A consultoria Copenhagen, empresa para qual Flávio Bolsonaro (PL-RJ) emitiu R$ 1 milhão em notas fiscais e cancelou, entrou em liquidação. A informação consta em ata de assembleia geral extraordinária que descreve a dissolução voluntária da companhia e foi registrada na Junta Comercial do Estado de São Paulo (Jucesp) em 17 de agosto.

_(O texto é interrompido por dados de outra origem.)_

-- ==== Sys2Proof/Laws/Links.lean ====
section
/-! SUPPORT. The credit accounts of the links (R10 to R16): what each operation of a link port, of the dispatcher and of the
management requests does to them. `LinkBut k p s` is the law of Safety.lean with k places of port p on their way from granted
to taken, as they are while a frame is being taken. -/

namespace Sys2Proof.Machine

/-- A port's account, k places of which are counted nowhere for the moment. -/
def PortBut (k : Nat) (l : LinkPort) : Prop :=
  (l.link = .up → l.granted + l.rx.length + l.taken + k = 8 ∧ l.taken < 4 ∧ (l.rx = [] → l.taken = 0) ∧ l.tx.length ≤ 16) ∧
  (l.link ≠ .up → l.rx = [] ∧ l.tx = [] ∧ l.granted = 0 ∧ l.taken = 0 ∧ l.txCredit = 0 ∧ l.held = none) ∧
  l.errorScore ≤ 16 ∧ (l.link = .up ∨ l.link = .training → l.errorScore < 16) ∧ l.goodFrames ≤ 63 ∧ l.txCredit ≤ 255

theorem portBut_zero (l : LinkPort) : PortBut 0 l ↔ PortLaw l := Iff.rfl

/-- Every port keeps its account, port p with k places on their way. -/
def LinkBut (k : Nat) (p : Port) (s : State) : Prop := PortBut k (s.port p) ∧ ∀ q, q ≠ p → PortLaw (s.port q)

section Links
variable {s t : State} {p : Port} {k : Nat}

theorem linkBut_zero : LinkBut 0 p s ↔ LinkLaw s := by
  refine ⟨fun h q => ?_, fun h => ⟨h p, fun q _ => h q⟩⟩
  by_cases e : q = p
  · exact e ▸ h.1
  · exact h.2 q e

theorem PortBut.off {l : LinkPort} (h : PortBut k l) (hl : l.link ≠ .up) : PortLaw l :=
  ⟨fun x => absurd x hl, h.2⟩

/-- A calm operation keeps the accounts. -/
theorem LinkBut.calm (h : LinkBut k p s) (c : Calm s t) : LinkBut k p t := by
  have tx : TxLaw s := by
    intro q
    by_cases e : q = p
    · subst e
      refine ⟨fun n => (h.1.2.1 n).2.1, ?_⟩
      by_cases u : (s.port q).link = .up
      · exact (h.1.1 u).2.2.2
      · simp [(h.1.2.1 u).2.1]
    · have w := h.2 q e
      refine ⟨fun n => (w.2.1 n).2.1, ?_⟩
      by_cases u : (s.port q).link = .up
      · exact (w.1 u).2.2.2
      · simp [(w.2.1 u).2.1]
  have tx' := c.tx tx
  have one : ∀ {j : Nat} {q : Port}, PortBut j (s.port q) → PortBut j (t.port q) := by
    intro j q w
    have a := c.account q
    have f : ∀ {β : Type} (g : LinkPort → β), g (t.port q).account = g (s.port q).account := fun g => by rw [a]
    have e1 : (t.port q).link = (s.port q).link := f (·.link)
    have e2 : (t.port q).rx = (s.port q).rx := f (·.rx)
    have e3 : (t.port q).granted = (s.port q).granted := f (·.granted)
    have e4 : (t.port q).taken = (s.port q).taken := f (·.taken)
    have e5 : (t.port q).txCredit = (s.port q).txCredit := f (·.txCredit)
    have e6 : (t.port q).held = (s.port q).held := f (·.held)
    have e7 : (t.port q).errorScore = (s.port q).errorScore := f (·.errorScore)
    have e8 : (t.port q).goodFrames = (s.port q).goodFrames := f (·.goodFrames)
    obtain ⟨w1, w2, w3⟩ := w
    unfold PortBut
    rw [e1, e2, e3, e4, e5, e6, e7, e8]
    refine ⟨fun u => ?_, fun n => ?_, w3⟩
    · exact ⟨(w1 u).1, (w1 u).2.1, (w1 u).2.2.1, (tx' q).2⟩
    · exact ⟨(w2 n).1, (tx' q).1 (e1 ▸ n), (w2 n).2.2⟩
  exact ⟨one h.1, fun q e => (portBut_zero _).mp (one ((portBut_zero _).mpr (h.2 q e)))⟩
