-- ==== Sys2Proof/Tests/Slice0.lean ====
section
/-! SUPPORT. The model's own tests: the ill-formed terms WellFormed refuses, the check value and frames of the manual, its worked
examples, and for every obligation with hypotheses a state and operands that meet them (clause by clause, at boundary values). -/

namespace Sys2Proof.Tests
open Sys2Proof.Machine

-- The tests are checked one after another: all at once they would start more threads than the memory limit allows.
set_option Elab.async false

/-- A port of `corner`: UP with a role, its account fresh. -/
def upPort (r : Role) (p : Port) : LinkPort :=
  { LinkPort.reset p with
    entry := { PortEntry.default p with role := r, counterPort := if r = .intake then some 4 else none }
    stationCode := 7, link := .up, carrier := true, granted := 8, txCredit := 1 }

/-- A bottle of class 3 for line 0 (section 4's example), and a crate of class 9 with 20 places for bottles of class 7 (section
3's). -/
def bottle : ArticleEntry :=
  { code := 4100250, depositClass := 3, material := .pet, shape := .bottleS, weightMin := 180, weightMax := 260, line := 0,
    active := true, markRequired := true, refillable := false, crate := none }
def crate : ArticleEntry :=
  { code := 5800000, depositClass := 9, material := .hdpe, shape := .crate, weightMin := 15000, weightMax := 17000, line := 0,
    active := true, markRequired := false, refillable := true, crate := some ⟨7, 20, 2000, 2400⟩ }

/-- Line 0 of `corner`: one gate of the sorter at port 2, the bin at port 3. -/
def lineZero : Line :=
  { record := { LineRecord.default 0 with route := [⟨2, 1, .left⟩], binPort := 3, materials := 63 }
    enabled := true, causes := ⟨false, false, false, false, false⟩, lastFill := 0, state := .opened, live := 0 }

/-- A small return corner in service: a controller at port 0, an intake at 1, a sorter at 2, a bin at 3, a counter at 4, all UP.
-/
def corner : State :=
  { State.reset with
    ports := perPort fun p =>
      if p = 0 then upPort .controller p else if p = 1 then upPort .intake p else if p = 2 then upPort .sorter p
      else if p = 3 then upPort .bin p else if p = 4 then upPort .counter p else LinkPort.reset p
    catalogue := { Catalogue.reset with
      articles := [bottle, crate]
      classes := put (put (put (Vector.replicate 32 ⟨0, 0⟩) 3 ⟨25, 0⟩) 7 ⟨8, 1⟩) 9 ⟨150, 0⟩ }
    admission := { contexts := put (Vector.replicate 12 none) 1 (some (.blank .idle)), roomStop := false }
    lines := { LineUnit.reset with
      lines := put LineUnit.reset.lines 0 lineZero, segments := Vector.replicate 12 ⟨10, 0⟩ }
    tally := { sessions := put (Vector.replicate 12 none) 1 (some { Session.new with reported := .idle }), closingWait := [] }
    vouchers := { State.reset.vouchers with units := put (Vector.replicate 12 none) 4 (some ⟨.ready, [], none, false⟩) }
    faults := { FaultUnit.reset with contexts := put (Vector.replicate 12 none) 1 (some ⟨false, .idle, none, none⟩) }
    mgmt := { State.reset.mgmt with loading := false } }

theorem serves_of {s : State} {p : Port} (h : s.role p = .controller ∧ s.up p = true ∧ (s.port p).tx.length < 16 ∧
    s.slot p = .empty ∧ s.mail.any keepsOthersOut = false) : ServesRequests s p := h

theorem corner_serves : ServesRequests corner 0 := serves_of (by decide +kernel)
theorem corner_articles : ArticleLaw corner := by unfold ArticleLaw; decide +kernel
theorem corner_links : LinkLaw corner := by unfold LinkLaw PortLaw; decide +kernel


/-- `corner` with port p passed through f. -/
def onPort (p : Port) (f : LinkPort → LinkPort) : State := corner.setPort p (f (corner.port p))
/-- `corner` with the intake's context c. -/
def onContext (c : Context) : State := corner.setContext 1 (some c)
/-- `corner` with the intake's session passed through f. -/
def onSession (f : Session → Session) : State := corner.setSession 1 (some (f Session.new))
/-- `corner` with the counter unit u. -/
def onUnit (u : CounterUnit) : State := corner.setUnit 4 (some u)
/-- `corner` with transit entry 5. -/
def onEntry (e : Entry) : State := corner.setEntry 5 e
/-- The transmit queue of port p full. -/
def full (p : Port) (s : State) : State := s.setPort p { s.port p with tx := List.replicate 16 (.intake .go) }
/-- A frame of a kind with a payload. -/
def frame (kind : Byte) (payload : List Byte) : RxFrame := ⟨15, kind, 0, 0, payload⟩

/-- The state after a command. -/
def stateAfter (i : Instr) (s : State) : State :=
  match exec i s with
  | .next t => t
  | .fault _ => s
  | .refused _ => s

/-! ### Well-formed commands -/

theorem test_wellFormed_accepts : wellFormed (.announce 1 (frame 0x01 [1, 15, 7])) = true ∧
    wellFormed (.headFault 1 22 0) = true ∧ wellFormed (.stateReport 1 .stopped (some .start) none) = true := by decide

theorem test_wellFormed_refuses_frames : wellFormed (.announce 1 (frame 0x02 [])) = false ∧
    wellFormed (.announce 1 (frame 0x01 (List.replicate 49 0))) = false ∧ wellFormed (.credit 1 (frame 0x01 [])) = false ∧
    wellFormed (.sighting 1 ⟨0, 1, .can, none, .seen, 0, some 3⟩) = false ∧ wellFormed (.headFault 1 21 0) = false := by decide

Segundo o documento, publicado pelo Metrópoles e que o Estadão teve acesso, a decisão foi tomada em 28 de julho, com aprovação unânime do único acionista da companhia: a Estônia Multiestratégia.
A reportagem acionou o e-mail indicado na Receita Federal como responsável pela Copenhagen, mas não recebeu resposta até a publicação desta reportagem.
A assembleia ocorreu quatro dias depois do Estadão visitar o endereço informado à Receita Federal pela Copenhagen e constatar que a empresa não funcionava no local.
A consultoria estaria sediada em endereço de São Caetano do Sul (SP). No local, porém, a reportagem descobriu outra firma funcionando: a Contábil Corrêa, que pertence ao mesmo dono da Copenhagen, o empresário Rogério Lourenço Novo.
A ata também mostra que o próprio Rogério Novo foi nomeado liquidante da empresa, com poderes para conduzir “o regular andamento da liquidação”.
Rogério, aliás, concentrou também as funções de presidir e secretariar a assembleia que ocorreu, segundo a ata, no endereço onde só existe a Contábil Corrêa.
A Copenhagen é investigada pela Polícia Federal (PF) por suspeita de ocultação de patrimônio no caso Master.